This chicken dish is all of the flavors you love from chicken fajitas, stuffed inside crispy and juicy air fryer chicken. The bell peppers and onion come out tender, while the chicken is seasoned perfectly and topped with lime juice and cilantro.
Hands-On Time: 15 minutes
Cook Time: 26 minutes
PER SERVING
CALORIES: 182 | FAT: 6g | SODIUM: 198mg | CARBOHYDRATES: 6g | FIBER: 1g | SUGAR: 3g | PROTEIN: 26g
Serves 4
- 1 tablespoon olive oil
- 2 large white mushrooms, diced
- 1 large red bell pepper, seeded and diced
- ½ small white onion, peeled and diced
- 1 tablespoon minced garlic
- 4 boneless, skinless chicken breasts (1 pound total)
- 1 tablespoon taco seasoning
- 2 tablespoons lime juice
- 2 tablespoons chopped fresh cilantro
1. In a large skillet, heat olive oil over medium-high heat. Add mushrooms, bell pepper, and onion.
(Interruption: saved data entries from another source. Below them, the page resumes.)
-- ==== Sys2Proof/Laws/Memory.lean ====
section
/-! SUPPORT. Memory: read after write, the canonical form and the address space kept by every write, little-endian
multi-byte accesses. -/

namespace Sys2Proof.Machine

theorem Memory.wfFrom_cons {low c : Nat} {b : Byte} {m : Memory} :
    Memory.wfFrom low ((c, b) :: m) = true ↔ low ≤ c ∧ b ≠ Memory.blank ∧ Memory.wfFrom (c + 1) m = true := by
  simp [Memory.wfFrom, and_assoc]

theorem Memory.wfFrom_mono {lo hi : Nat} (h : lo ≤ hi) : ∀ {m : Memory}, Memory.wfFrom hi m = true →
    Memory.wfFrom lo m = true
  | [], _ => rfl
  | (c, b) :: m, hm => by
    rw [Memory.wfFrom_cons] at hm ⊢
    exact ⟨h.trans hm.1, hm.2⟩

theorem Memory.wf_of_wfFrom {low : Nat} {m : Memory} (h : Memory.wfFrom low m = true) : m.wf = true :=
  Memory.wfFrom_mono (Nat.zero_le low) h

@[simp] theorem Memory.read_nil (a : Nat) : Memory.read [] a = Memory.blank := rfl

theorem Memory.read_cons (c : Nat) (b : Byte) (m : Memory) (a : Nat) :
    Memory.read ((c, b) :: m) a = if c = a then b else Memory.read m a := rfl

/-- Below the first listed address, memory is blank. -/
theorem Memory.read_below : ∀ {m : Memory} {low a : Nat}, Memory.wfFrom low m = true → a < low →
    m.read a = Memory.blank
  | [], _, _, _, _ => rfl
  | (c, b) :: m, low, a, h, ha => by
    rw [Memory.wfFrom_cons] at h
    rw [Memory.read_cons, if_neg (by omega)]
    exact Memory.read_below h.2.2 (by omega)

theorem Memory.read_write_from : ∀ {m : Memory} {low : Nat} (a : Nat) (b : Byte) (x : Nat),
    Memory.wfFrom low m = true → (m.write a b).read x = if x = a then b else m.read x
  | [], low, a, b, x, _ => by
    by_cases hb : b = Memory.blank
    · simp [Memory.write, hb]
    · simp only [Memory.write, if_neg hb, Memory.read_cons, Memory.read_nil, eq_comm]
  | (c, y) :: m, low, a, b, x, h => by
    rw [Memory.wfFrom_cons] at h
    have below : ∀ {z : Nat}, z ≤ c → Memory.read m z = Memory.blank := fun hz => Memory.read_below h.2.2 (by omega)
    have ih : Memory.read (Memory.write m a b) x = if x = a then b else Memory.read m x :=
      Memory.read_write_from a b x h.2.2
    simp only [Memory.write]
    by_cases h1 : a < c
    · rw [if_pos h1]
      by_cases hb : b = Memory.blank
      · rw [if_pos hb]
        by_cases hx : x = a
        · rw [if_pos hx, Memory.read_cons, if_neg (by omega), below (by omega), hb]
        · rw [if_neg hx]
      · rw [if_neg hb, Memory.read_cons]
        simp only [eq_comm]
    · rw [if_neg h1]
      by_cases h2 : a = c
      · rw [if_pos h2]
        by_cases hb : b = Memory.blank
        · rw [if_pos hb]
          by_cases hx : x = a
          · rw [if_pos hx, below (by omega), hb]
          · rw [if_neg hx, Memory.read_cons, if_neg (by omega)]
        · rw [if_neg hb, Memory.read_cons]
          by_cases hx : x = a
          · rw [if_pos hx, if_pos hx.symm]
          · rw [if_neg hx, if_neg (Ne.symm hx), Memory.read_cons, if_neg (by omega)]
      · rw [if_neg h2, Memory.read_cons, ih]
        by_cases hx : x = a
        · rw [if_pos hx, if_neg (by omega), if_pos hx]
        · rw [if_neg hx, if_neg hx, Memory.read_cons]

/-- Read after write (R9, R42). -/
theorem Memory.read_write {m : Memory} (h : m.wf = true) (a : Nat) (b : Byte) (x : Nat) :
    (m.write a b).read x = if x = a then b else m.read x := Memory.read_write_from a b x h

theorem Memory.write_wfFrom : ∀ {m : Memory} {low : Nat} (a : Nat) (b : Byte), low ≤ a →
    Memory.wfFrom low m = true → Memory.wfFrom low (m.write a b) = true
  | [], low, a, b, ha, _ => by
    by_cases hb : b = Memory.blank
    · simp [Memory.write, hb, Memory.wfFrom]
    · simp [Memory.write, hb, Memory.wfFrom, ha]
  | (c, y) :: m, low, a, b, ha, h => by
    rw [Memory.wfFrom_cons] at h
    simp only [Memory.write]
    split_ifs with h1 hb h2 hb
    · exact Memory.wfFrom_cons.2 h
    · exact Memory.wfFrom_cons.2 ⟨ha, hb, Memory.wfFrom_cons.2 ⟨by omega, h.2⟩⟩
    · exact Memory.wfFrom_mono (by omega) h.2.2
    · exact Memory.wfFrom_cons.2 ⟨ha, hb, h2 ▸ h.2.2⟩
    · exact Memory.wfFrom_cons.2 ⟨h.1, h.2.1, Memory.write_wfFrom a b (by omega) h.2.2⟩

/-- A write keeps the canonical form. -/
theorem Memory.write_wf {m : Memory} (h : m.wf = true) (a : Nat) (b : Byte) : (m.write a b).wf = true :=
  Memory.write_wfFrom a b (Nat.zero_le a) h

theorem Memory.inSpace_cons {c : Nat} {y : Byte} {m : Memory} :
    Memory.inSpace ((c, y) :: m) = true ↔ c < addressSpace ∧ Memory.inSpace m = true := by
  simp [Memory.inSpace]

theorem Memory.write_inSpace : ∀ {m : Memory} {a : Nat} (b : Byte), a < addressSpace → m.inSpace = true →
    (m.write a b).inSpace = true
  | [], a, b, ha, _ => by
    by_cases hb : b = Memory.blank
    · simp [Memory.write, hb, Memory.inSpace]
    · simp [Memory.write, hb, Memory.inSpace, ha]
  | (c, y) :: m, a, b, ha, h => by
    have h' := Memory.inSpace_cons.1 h
    have ih := Memory.write_inSpace b ha h'.2
    simp only [Memory.write]
    split_ifs
    · exact h
    · exact Memory.inSpace_cons.2 ⟨ha, h⟩
    · exact h'.2
    · exact Memory.inSpace_cons.2 ⟨ha, h'.2⟩
    · exact Memory.inSpace_cons.2 ⟨h'.1, ih⟩

/-- Two memories in canonical form that read alike are equal. -/
theorem Memory.ext_of_wfFrom : ∀ {m n : Memory} {low : Nat}, Memory.wfFrom low m = true → Memory.wfFrom low n = true →
    (∀ a, m.read a = n.read a) → m = n
  | [], [], _, _, _, _ => rfl
  | [], (c, y) :: n, low, _, hn, h => by
    have hn' := Memory.wfFrom_cons.1 hn
    have hc := h c
    simp only [Memory.read_cons, if_true, Memory.read_nil] at hc
    exact absurd hc.symm hn'.2.1
  | (c, y) :: m, [], low, hm, _, h => by
    have hm' := Memory.wfFrom_cons.1 hm
    have hc := h c
    simp only [Memory.read_cons, if_true, Memory.read_nil] at hc
    exact absurd hc hm'.2.1
  | (c, y) :: m, (d, z) :: n, low, hm, hn, h => by
    have hm' := Memory.wfFrom_cons.1 hm
    have hn' := Memory.wfFrom_cons.1 hn
    have hcd : c = d := by
      rcases Nat.lt_trichotomy c d with hlt | heq | hgt
      · have hc := h c
        rw [Memory.read_cons, if_pos rfl, Memory.read_cons, if_neg (by omega),
          Memory.read_below hn'.2.2 (by omega)] at hc
        exact absurd hc hm'.2.1
      · exact heq
      · have hd := h d
        rw [Memory.read_cons, if_neg (by omega), Memory.read_cons, if_pos rfl,
          Memory.read_below hm'.2.2 (by omega)] at hd
        exact absurd hd.symm hn'.2.1
    subst hcd
    have hyz : y = z := by simpa [Memory.read_cons] using h c
    subst hyz
    have ht : m = n := Memory.ext_of_wfFrom hm'.2.2 hn'.2.2 (fun a => by
      by_cases hac : c = a
      · subst hac
        rw [Memory.read_below hm'.2.2 (by omega), Memory.read_below hn'.2.2 (by omega)]
      · simpa [Memory.read_cons, hac] using h a)
    rw [ht]

theorem Memory.ext {m n : Memory} (hm : m.wf = true) (hn : n.wf = true) (h : ∀ a, m.read a = n.read a) : m = n :=
  Memory.ext_of_wfFrom hm hn h

/-- Cells taken as memory are in canonical form, and inside the address space. -/
theorem Memory.ofCells_wf (cells : List Host.Cell) : (Memory.ofCells cells).wf = true ∧
    (Memory.ofCells cells).inSpace = true := by
  have h : ∀ (cells : List Host.Cell) (m : Memory), m.wf = true ∧ m.inSpace = true →
      (cells.foldl (fun m c => if c.1 < addressSpace then Memory.write m c.1 c.2 else m) m).wf = true ∧
      (cells.foldl (fun m c => if c.1 < addressSpace then Memory.write m c.1 c.2 else m) m).inSpace = true := by
    intro cells
    induction cells with
    | nil => exact fun _ h => h
    | cons c cs ih =>
      intro m hm
      refine ih _ ?_
      beta_reduce
      split_ifs with hc
      · exact ⟨Memory.write_wf hm.1 _ _, Memory.write_inSpace _ hc hm.2⟩
      · exact hm
  exact h cells [] ⟨rfl, rfl⟩

/-- Memory at power-up is in canonical form, whatever it holds (R42). -/
theorem Memory.powerUp_wf : Memory.powerUp.wf = true ∧ Memory.powerUp.inSpace = true := Memory.ofCells_wf _

/-! ### Multi-byte accesses -/

theorem memWrite_wf : ∀ (n : Nat) {m : Memory} (a v : Nat), m.wf = true → (memWrite m a n v).wf = true
  | 0, _, _, _, h => h
  | n + 1, _, a, v, h => memWrite_wf n (a + 1) (v / 256) (Memory.write_wf h a (BitVec.ofNat 8 v))

theorem memWrite_inSpace : ∀ (n : Nat) {m : Memory} (a v : Nat), a + n ≤ addressSpace → m.inSpace = true →
    (memWrite m a n v).inSpace = true
  | 0, _, _, _, _, h => h
  | n + 1, _, a, v, ha, h =>
    memWrite_inSpace n (a + 1) (v / 256) (by omega) (Memory.write_inSpace _ (by omega) h)

/-- The bytes outside a multi-byte write keep their values. -/
theorem read_memWrite_outside : ∀ (n : Nat) {m : Memory} (a v x : Nat), m.wf = true → (x < a ∨ a + n ≤ x) →
    (memWrite m a n v).read x = m.read x
  | 0, _, _, _, _, _, _ => rfl
  | n + 1, m, a, v, x, h, hx => by
    rw [memWrite, read_memWrite_outside n (a + 1) (v / 256) x (Memory.write_wf h _ _) (by omega),
      Memory.read_write h, if_neg (by omega)]

theorem memRead_congr : ∀ (n : Nat) {m m' : Memory} (a : Nat), (∀ x, a ≤ x → x < a + n → m.read x = m'.read x) →
    memRead m a n = memRead m' a n
  | 0, _, _, _, _ => rfl
  | n + 1, m, m', a, h => by
    rw [memRead, memRead, h a (by omega) (by omega), memRead_congr n (a + 1) (fun x h1 h2 => h x (by omega) (by omega))]

/-- A multi-byte read after the write of the same bytes gives the value's low bytes (R61). -/
theorem memRead_memWrite : ∀ (n : Nat) {m : Memory} (a v : Nat), m.wf = true →
    memRead (memWrite m a n v) a n = v % 256 ^ n
  | 0, _, _, v, _ => by simp [memRead, Nat.mod_one]
  | n + 1, m, a, v, h => by
    rw [memWrite, memRead, memRead_memWrite n (a + 1) (v / 256) (Memory.write_wf h _ _),
      read_memWrite_outside n (a + 1) (v / 256) a (Memory.write_wf h _ _) (by omega), Memory.read_write h, if_pos rfl,
      BitVec.toNat_ofNat, show 256 ^ (n + 1) = 2 ^ 8 * 256 ^ n by rw [pow_succ']; norm_num, Nat.mod_mul]
    norm_num

theorem memRead_lt : ∀ (n : Nat) (m : Memory) (a : Nat), memRead m a n < 256 ^ n
  | 0, _, _ => by simp [memRead]
  | n + 1, m, a => by
    have h1 := memRead_lt n m (a + 1)
    have h2 := (m.read a).isLt
    rw [memRead, pow_succ']
    omega

end Sys2Proof.Machine
end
Cook, stirring occasionally, until soft, about 7 minutes. Mix in garlic and cook an additional 1 minute or until fragrant. Remove from heat and set aside.
2. Preheat air fryer to 400°F.
3. Butterfly chicken breasts and rub outside of chicken with taco seasoning. Fill the center of each chicken breast with vegetable mixture, close chicken breasts, and secure with toothpicks.
4. Spray inside of air fryer with olive oil spray. Arrange chicken inside air fryer in a single layer. Air fry 18 minutes, flipping halfway through. Chicken is done when it reaches an internal temperature of 165°F.
5. Remove chicken from air fryer and remove toothpicks. Top each piece of chicken with lime juice and cilantro, then serve.